§ WHAT YOU HAVE TO DO
Go to the line below containing "given := l.map" and print exactly from there through the line containing "(Instr.sys 0x0FE).wellFormed = true", both included. Print nothing else.

[SOURCE RECORDS — start]

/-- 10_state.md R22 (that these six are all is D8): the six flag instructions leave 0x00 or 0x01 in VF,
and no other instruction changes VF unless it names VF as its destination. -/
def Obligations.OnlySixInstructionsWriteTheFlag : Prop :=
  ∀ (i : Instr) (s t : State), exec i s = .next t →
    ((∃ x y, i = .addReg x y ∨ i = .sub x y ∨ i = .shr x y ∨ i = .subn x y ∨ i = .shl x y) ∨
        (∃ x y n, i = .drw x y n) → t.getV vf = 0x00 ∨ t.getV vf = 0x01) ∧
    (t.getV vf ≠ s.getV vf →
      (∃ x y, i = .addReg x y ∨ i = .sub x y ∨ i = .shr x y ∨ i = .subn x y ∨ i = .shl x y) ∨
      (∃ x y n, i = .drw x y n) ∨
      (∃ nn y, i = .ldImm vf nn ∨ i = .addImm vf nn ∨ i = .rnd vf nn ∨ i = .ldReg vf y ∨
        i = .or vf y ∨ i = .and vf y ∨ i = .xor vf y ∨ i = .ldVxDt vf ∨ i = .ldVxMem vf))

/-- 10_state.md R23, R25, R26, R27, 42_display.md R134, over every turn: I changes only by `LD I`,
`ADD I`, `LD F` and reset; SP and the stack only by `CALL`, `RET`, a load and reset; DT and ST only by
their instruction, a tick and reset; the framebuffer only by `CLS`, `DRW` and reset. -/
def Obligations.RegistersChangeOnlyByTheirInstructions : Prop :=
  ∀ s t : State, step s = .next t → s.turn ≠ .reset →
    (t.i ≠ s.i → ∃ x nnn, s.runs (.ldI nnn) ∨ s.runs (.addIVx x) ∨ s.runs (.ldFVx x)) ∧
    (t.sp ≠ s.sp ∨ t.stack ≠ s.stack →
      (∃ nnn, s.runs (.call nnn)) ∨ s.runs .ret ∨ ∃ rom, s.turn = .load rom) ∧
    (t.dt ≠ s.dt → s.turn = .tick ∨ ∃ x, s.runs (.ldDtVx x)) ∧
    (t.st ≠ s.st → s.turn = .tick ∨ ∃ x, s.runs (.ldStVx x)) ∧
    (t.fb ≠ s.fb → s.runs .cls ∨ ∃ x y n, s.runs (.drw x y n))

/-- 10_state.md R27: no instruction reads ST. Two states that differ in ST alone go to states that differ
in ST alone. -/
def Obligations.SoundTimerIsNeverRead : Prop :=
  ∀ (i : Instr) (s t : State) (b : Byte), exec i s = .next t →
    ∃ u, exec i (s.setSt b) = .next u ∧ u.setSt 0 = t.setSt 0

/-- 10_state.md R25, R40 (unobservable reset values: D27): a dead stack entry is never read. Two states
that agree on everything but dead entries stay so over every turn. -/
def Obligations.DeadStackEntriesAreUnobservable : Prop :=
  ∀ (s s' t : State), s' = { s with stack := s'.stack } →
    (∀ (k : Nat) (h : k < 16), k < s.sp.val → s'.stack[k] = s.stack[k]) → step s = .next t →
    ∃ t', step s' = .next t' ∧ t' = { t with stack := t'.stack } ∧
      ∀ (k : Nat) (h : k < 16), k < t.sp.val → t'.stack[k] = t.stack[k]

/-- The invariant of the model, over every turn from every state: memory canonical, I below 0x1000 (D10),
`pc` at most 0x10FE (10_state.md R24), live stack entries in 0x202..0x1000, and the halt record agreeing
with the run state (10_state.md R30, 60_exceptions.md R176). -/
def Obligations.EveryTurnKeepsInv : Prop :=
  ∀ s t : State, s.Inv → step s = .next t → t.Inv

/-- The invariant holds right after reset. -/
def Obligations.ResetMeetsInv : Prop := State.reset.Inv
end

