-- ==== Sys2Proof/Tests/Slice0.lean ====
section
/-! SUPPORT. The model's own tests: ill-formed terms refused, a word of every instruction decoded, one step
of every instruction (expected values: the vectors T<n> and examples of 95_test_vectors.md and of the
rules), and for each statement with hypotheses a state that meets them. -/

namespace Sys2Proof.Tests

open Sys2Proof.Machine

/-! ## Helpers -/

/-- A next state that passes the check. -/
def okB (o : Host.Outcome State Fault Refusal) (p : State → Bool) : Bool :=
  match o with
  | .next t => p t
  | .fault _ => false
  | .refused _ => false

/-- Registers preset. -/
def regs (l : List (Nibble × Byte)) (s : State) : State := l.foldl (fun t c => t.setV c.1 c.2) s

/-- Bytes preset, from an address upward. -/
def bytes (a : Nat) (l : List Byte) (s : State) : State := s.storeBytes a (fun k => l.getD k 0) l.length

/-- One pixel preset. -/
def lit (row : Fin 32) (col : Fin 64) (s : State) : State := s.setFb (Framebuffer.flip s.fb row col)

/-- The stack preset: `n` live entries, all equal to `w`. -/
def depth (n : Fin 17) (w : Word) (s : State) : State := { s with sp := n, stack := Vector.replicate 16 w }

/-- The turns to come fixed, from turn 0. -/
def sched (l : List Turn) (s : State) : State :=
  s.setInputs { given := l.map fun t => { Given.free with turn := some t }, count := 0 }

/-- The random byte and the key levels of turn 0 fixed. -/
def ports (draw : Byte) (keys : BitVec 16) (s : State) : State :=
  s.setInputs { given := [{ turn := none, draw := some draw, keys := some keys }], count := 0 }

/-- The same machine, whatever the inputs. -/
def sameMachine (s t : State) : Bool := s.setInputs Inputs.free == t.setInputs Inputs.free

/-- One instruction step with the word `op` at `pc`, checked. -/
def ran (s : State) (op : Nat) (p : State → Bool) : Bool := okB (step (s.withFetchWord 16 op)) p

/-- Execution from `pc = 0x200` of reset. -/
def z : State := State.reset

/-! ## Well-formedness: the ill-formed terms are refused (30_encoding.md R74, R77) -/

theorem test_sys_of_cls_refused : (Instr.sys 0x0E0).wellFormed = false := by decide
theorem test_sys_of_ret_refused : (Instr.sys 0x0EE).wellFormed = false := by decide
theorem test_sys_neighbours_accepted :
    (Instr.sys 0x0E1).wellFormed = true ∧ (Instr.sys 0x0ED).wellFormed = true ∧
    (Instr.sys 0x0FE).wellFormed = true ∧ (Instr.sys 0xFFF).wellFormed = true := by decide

[SOURCE RECORDS — finish]
[SOURCE RECORDS — start]

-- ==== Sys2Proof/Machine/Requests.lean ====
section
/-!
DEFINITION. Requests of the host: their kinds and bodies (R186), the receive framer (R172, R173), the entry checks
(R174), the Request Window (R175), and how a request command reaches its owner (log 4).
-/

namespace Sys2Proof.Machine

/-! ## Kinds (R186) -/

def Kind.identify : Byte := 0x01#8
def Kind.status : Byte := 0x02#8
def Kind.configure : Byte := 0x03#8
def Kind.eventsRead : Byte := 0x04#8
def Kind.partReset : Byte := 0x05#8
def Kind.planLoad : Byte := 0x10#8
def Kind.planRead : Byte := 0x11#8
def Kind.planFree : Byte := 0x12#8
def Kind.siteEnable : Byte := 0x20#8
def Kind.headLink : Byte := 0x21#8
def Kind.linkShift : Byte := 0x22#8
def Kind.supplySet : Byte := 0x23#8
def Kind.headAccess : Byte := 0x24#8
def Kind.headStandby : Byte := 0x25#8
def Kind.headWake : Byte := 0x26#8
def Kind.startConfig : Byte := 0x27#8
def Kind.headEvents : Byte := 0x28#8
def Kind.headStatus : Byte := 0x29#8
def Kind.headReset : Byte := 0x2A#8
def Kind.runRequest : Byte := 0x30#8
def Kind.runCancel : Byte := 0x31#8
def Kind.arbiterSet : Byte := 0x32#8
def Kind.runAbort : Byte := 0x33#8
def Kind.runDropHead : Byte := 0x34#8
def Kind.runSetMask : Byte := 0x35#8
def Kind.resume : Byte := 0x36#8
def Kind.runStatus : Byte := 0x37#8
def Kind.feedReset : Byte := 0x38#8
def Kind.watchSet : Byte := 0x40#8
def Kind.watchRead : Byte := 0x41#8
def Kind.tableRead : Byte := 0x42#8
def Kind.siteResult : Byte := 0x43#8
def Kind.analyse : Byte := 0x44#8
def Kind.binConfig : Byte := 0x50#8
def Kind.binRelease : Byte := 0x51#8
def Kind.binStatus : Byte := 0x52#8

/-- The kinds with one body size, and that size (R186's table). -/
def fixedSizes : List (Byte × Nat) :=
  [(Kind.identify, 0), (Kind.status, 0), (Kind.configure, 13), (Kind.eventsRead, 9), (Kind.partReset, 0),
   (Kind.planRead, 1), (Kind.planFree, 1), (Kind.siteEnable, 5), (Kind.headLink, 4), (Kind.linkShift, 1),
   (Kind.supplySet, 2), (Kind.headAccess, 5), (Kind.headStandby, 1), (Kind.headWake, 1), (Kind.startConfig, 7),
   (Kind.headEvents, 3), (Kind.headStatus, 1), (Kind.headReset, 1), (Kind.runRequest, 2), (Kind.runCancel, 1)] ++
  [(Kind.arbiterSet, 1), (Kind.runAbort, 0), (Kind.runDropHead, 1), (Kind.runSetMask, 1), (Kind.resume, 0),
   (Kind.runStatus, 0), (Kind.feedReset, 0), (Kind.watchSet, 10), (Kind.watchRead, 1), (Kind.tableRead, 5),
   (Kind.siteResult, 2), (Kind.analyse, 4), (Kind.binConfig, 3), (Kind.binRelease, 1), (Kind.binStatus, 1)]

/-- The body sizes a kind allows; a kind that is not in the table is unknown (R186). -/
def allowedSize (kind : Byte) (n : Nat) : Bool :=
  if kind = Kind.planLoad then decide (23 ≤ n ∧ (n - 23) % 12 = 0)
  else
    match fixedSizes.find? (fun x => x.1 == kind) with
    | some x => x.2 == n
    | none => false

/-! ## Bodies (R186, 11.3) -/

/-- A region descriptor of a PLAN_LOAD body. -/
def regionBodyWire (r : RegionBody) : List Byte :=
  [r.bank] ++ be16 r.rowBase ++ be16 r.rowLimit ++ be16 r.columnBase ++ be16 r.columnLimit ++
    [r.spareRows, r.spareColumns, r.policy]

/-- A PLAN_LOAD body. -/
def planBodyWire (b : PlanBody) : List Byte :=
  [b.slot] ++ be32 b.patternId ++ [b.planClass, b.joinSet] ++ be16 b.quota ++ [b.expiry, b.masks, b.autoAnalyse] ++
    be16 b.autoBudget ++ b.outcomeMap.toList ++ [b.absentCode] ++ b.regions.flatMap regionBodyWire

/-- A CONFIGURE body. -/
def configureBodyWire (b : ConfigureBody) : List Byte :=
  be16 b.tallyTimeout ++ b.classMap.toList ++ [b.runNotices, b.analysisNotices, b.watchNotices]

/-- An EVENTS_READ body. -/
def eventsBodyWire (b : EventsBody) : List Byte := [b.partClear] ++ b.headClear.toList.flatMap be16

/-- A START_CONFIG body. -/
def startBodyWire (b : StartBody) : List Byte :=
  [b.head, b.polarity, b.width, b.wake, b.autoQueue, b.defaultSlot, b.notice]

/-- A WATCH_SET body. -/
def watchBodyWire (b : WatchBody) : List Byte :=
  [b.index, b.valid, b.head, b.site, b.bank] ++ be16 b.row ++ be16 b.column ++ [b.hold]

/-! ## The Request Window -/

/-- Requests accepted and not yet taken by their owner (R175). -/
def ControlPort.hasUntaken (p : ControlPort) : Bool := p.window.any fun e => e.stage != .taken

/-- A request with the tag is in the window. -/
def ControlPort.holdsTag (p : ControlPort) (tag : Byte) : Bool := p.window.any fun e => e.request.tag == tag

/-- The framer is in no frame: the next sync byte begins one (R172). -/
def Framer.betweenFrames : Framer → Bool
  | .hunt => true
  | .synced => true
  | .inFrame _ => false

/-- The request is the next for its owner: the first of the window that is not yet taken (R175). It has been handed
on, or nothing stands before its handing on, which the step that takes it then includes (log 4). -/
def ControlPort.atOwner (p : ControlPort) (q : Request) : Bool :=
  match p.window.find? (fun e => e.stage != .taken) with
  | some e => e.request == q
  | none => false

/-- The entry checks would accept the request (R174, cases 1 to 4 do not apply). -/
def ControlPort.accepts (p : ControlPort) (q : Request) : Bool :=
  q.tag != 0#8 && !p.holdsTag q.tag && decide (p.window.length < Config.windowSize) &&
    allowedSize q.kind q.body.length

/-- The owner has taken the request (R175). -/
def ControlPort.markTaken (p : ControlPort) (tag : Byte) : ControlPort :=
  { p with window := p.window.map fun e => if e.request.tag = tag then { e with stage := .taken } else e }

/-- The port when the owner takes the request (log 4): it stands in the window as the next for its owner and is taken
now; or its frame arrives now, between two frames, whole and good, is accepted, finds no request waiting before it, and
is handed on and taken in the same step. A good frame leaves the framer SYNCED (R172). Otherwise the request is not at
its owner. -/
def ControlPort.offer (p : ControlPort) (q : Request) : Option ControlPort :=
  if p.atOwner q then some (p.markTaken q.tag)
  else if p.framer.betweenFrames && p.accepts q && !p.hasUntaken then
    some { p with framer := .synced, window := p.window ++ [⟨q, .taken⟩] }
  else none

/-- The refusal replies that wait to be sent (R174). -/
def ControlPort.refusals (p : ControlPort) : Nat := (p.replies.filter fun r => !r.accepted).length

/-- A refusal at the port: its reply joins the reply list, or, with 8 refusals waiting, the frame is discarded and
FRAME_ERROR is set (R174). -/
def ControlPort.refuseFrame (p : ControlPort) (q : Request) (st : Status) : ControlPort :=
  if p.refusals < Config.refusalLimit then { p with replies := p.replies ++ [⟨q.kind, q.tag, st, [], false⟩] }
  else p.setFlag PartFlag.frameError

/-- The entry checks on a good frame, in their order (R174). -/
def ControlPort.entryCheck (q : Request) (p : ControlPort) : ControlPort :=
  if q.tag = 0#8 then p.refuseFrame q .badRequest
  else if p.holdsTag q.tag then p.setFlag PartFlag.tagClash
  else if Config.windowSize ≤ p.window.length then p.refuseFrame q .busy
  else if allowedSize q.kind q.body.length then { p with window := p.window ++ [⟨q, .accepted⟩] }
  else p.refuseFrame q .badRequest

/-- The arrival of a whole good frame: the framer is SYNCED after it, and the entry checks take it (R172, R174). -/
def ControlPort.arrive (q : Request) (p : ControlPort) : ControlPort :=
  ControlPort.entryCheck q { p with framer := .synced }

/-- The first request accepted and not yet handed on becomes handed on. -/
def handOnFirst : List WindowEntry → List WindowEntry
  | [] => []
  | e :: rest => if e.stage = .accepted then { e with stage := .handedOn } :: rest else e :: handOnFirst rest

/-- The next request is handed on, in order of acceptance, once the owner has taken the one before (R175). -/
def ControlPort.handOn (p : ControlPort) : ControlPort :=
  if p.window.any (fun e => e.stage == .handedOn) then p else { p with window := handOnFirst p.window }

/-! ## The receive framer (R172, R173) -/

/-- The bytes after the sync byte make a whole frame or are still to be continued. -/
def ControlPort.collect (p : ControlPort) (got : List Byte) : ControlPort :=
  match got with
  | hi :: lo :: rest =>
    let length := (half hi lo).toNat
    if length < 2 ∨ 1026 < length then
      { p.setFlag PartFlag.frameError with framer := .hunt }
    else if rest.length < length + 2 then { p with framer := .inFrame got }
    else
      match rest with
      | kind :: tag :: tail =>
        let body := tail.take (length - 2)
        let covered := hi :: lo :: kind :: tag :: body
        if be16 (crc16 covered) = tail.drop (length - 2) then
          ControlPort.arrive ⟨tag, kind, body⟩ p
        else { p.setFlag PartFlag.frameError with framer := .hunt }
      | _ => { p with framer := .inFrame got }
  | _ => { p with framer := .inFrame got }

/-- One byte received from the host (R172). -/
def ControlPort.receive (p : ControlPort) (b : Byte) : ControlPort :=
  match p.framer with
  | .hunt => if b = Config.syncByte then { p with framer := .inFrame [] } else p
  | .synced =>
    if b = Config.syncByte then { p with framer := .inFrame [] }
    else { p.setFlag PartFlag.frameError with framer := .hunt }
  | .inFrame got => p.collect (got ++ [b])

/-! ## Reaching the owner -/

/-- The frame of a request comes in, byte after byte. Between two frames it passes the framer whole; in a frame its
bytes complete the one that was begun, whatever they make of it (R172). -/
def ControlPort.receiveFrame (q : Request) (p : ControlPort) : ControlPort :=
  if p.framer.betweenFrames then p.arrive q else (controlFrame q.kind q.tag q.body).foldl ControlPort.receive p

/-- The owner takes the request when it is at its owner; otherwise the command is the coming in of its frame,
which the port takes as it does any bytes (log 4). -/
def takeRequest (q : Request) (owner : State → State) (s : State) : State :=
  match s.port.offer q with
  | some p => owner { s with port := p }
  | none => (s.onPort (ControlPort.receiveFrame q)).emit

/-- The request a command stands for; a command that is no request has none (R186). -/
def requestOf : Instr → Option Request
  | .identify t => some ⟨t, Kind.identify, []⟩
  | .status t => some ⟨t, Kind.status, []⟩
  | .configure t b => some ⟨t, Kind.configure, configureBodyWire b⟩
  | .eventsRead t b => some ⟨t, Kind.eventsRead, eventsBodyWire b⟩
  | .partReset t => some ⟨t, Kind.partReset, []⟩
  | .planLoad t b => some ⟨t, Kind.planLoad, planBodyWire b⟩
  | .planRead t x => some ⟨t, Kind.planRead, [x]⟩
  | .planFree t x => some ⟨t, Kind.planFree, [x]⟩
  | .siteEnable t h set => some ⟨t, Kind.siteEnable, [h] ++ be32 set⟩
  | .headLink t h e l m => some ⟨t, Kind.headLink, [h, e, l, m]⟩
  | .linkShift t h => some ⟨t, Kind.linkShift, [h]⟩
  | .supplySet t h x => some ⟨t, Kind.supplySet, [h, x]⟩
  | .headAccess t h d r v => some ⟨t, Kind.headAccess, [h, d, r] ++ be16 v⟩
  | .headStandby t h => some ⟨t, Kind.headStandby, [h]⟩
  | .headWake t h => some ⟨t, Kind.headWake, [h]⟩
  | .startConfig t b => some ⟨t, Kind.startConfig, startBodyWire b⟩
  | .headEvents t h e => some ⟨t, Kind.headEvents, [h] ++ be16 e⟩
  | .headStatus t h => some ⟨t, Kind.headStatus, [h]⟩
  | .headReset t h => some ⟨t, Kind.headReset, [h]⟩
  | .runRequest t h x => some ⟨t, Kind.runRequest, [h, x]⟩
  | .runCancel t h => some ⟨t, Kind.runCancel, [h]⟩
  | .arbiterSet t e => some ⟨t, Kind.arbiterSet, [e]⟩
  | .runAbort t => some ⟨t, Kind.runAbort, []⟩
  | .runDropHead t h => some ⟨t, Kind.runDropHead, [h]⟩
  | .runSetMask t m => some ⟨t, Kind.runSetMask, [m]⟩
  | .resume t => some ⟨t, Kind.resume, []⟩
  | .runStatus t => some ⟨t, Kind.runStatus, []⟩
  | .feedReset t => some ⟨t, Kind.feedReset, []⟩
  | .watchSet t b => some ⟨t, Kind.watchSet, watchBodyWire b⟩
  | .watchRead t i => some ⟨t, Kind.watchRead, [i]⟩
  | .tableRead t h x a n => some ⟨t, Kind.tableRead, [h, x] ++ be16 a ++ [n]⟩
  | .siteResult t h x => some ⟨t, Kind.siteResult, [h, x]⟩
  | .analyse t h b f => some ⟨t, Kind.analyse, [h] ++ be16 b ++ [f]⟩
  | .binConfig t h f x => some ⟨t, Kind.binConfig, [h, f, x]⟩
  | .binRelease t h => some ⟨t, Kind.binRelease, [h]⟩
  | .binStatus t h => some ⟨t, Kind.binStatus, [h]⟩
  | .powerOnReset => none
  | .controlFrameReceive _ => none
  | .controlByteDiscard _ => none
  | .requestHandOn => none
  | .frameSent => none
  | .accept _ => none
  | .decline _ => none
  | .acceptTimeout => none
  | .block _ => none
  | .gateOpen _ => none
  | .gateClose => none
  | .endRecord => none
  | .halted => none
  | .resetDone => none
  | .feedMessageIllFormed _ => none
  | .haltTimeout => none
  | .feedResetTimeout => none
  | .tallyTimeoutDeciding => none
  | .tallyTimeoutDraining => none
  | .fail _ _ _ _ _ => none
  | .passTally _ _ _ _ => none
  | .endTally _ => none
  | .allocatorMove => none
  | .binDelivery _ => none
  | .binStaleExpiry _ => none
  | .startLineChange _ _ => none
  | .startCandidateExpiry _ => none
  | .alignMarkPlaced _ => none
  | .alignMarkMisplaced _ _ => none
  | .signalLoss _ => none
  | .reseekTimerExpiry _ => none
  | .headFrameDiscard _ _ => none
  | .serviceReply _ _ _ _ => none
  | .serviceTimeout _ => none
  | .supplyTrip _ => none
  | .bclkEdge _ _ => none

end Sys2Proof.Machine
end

[SOURCE RECORDS — finish]

§ THE ANSWER
  s.setInputs { given := l.map fun t => { Given.free with turn := some t }, count := 0 }

/-- The random byte and the key levels of turn 0 fixed. -/
def ports (draw : Byte) (keys : BitVec 16) (s : State) : State :=
  s.setInputs { given := [{ turn := none, draw := some draw, keys := some keys }], count := 0 }

/-- The same machine, whatever the inputs. -/
def sameMachine (s t : State) : Bool := s.setInputs Inputs.free == t.setInputs Inputs.free

/-- One instruction step with the word `op` at `pc`, checked. -/
def ran (s : State) (op : Nat) (p : State → Bool) : Bool := okB (step (s.withFetchWord 16 op)) p

/-- Execution from `pc = 0x200` of reset. -/
def z : State := State.reset

/-! ## Well-formedness: the ill-formed terms are refused (30_encoding.md R74, R77) -/

theorem test_sys_of_cls_refused : (Instr.sys 0x0E0).wellFormed = false := by decide
theorem test_sys_of_ret_refused : (Instr.sys 0x0EE).wellFormed = false := by decide
theorem test_sys_neighbours_accepted :
    (Instr.sys 0x0E1).wellFormed = true ∧ (Instr.sys 0x0ED).wellFormed = true ∧
    (Instr.sys 0x0FE).wellFormed = true ∧ (Instr.sys 0xFFF).wellFormed = true := by decide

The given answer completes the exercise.